= What is being asked =
Output everything in the listing exactly.

= Entries provided =
_ _ _ _

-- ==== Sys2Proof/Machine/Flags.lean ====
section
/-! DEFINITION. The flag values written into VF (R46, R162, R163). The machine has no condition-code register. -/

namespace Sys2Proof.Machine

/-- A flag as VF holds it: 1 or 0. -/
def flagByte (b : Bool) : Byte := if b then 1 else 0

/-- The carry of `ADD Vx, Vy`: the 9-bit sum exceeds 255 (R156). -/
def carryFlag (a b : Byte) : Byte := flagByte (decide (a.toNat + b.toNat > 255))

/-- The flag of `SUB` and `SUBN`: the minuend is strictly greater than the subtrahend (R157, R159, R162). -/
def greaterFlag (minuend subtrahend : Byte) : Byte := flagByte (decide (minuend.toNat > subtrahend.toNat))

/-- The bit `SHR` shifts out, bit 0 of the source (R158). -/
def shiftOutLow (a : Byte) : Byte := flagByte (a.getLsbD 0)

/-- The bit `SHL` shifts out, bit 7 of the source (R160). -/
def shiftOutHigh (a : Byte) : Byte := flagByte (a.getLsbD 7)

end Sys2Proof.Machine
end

_ _ _ _

= Problem solution =
-- ==== Sys2Proof/Machine/Flags.lean ====
section
/-! DEFINITION. The flag values written into VF (R46, R162, R163). The machine has no condition-code register. -/

namespace Sys2Proof.Machine

/-- A flag as VF holds it: 1 or 0. -/
def flagByte (b : Bool) : Byte := if b then 1 else 0

/-- The carry of `ADD Vx, Vy`: the 9-bit sum exceeds 255 (R156). -/
def carryFlag (a b : Byte) : Byte := flagByte (decide (a.toNat + b.toNat > 255))

/-- The flag of `SUB` and `SUBN`: the minuend is strictly greater than the subtrahend (R157, R159, R162). -/
def greaterFlag (minuend subtrahend : Byte) : Byte := flagByte (decide (minuend.toNat > subtrahend.toNat))

/-- The bit `SHR` shifts out, bit 0 of the source (R158). -/
def shiftOutLow (a : Byte) : Byte := flagByte (a.getLsbD 0)

/-- The bit `SHL` shifts out, bit 7 of the source (R160). -/
def shiftOutHigh (a : Byte) : Byte := flagByte (a.getLsbD 7)

end Sys2Proof.Machine
end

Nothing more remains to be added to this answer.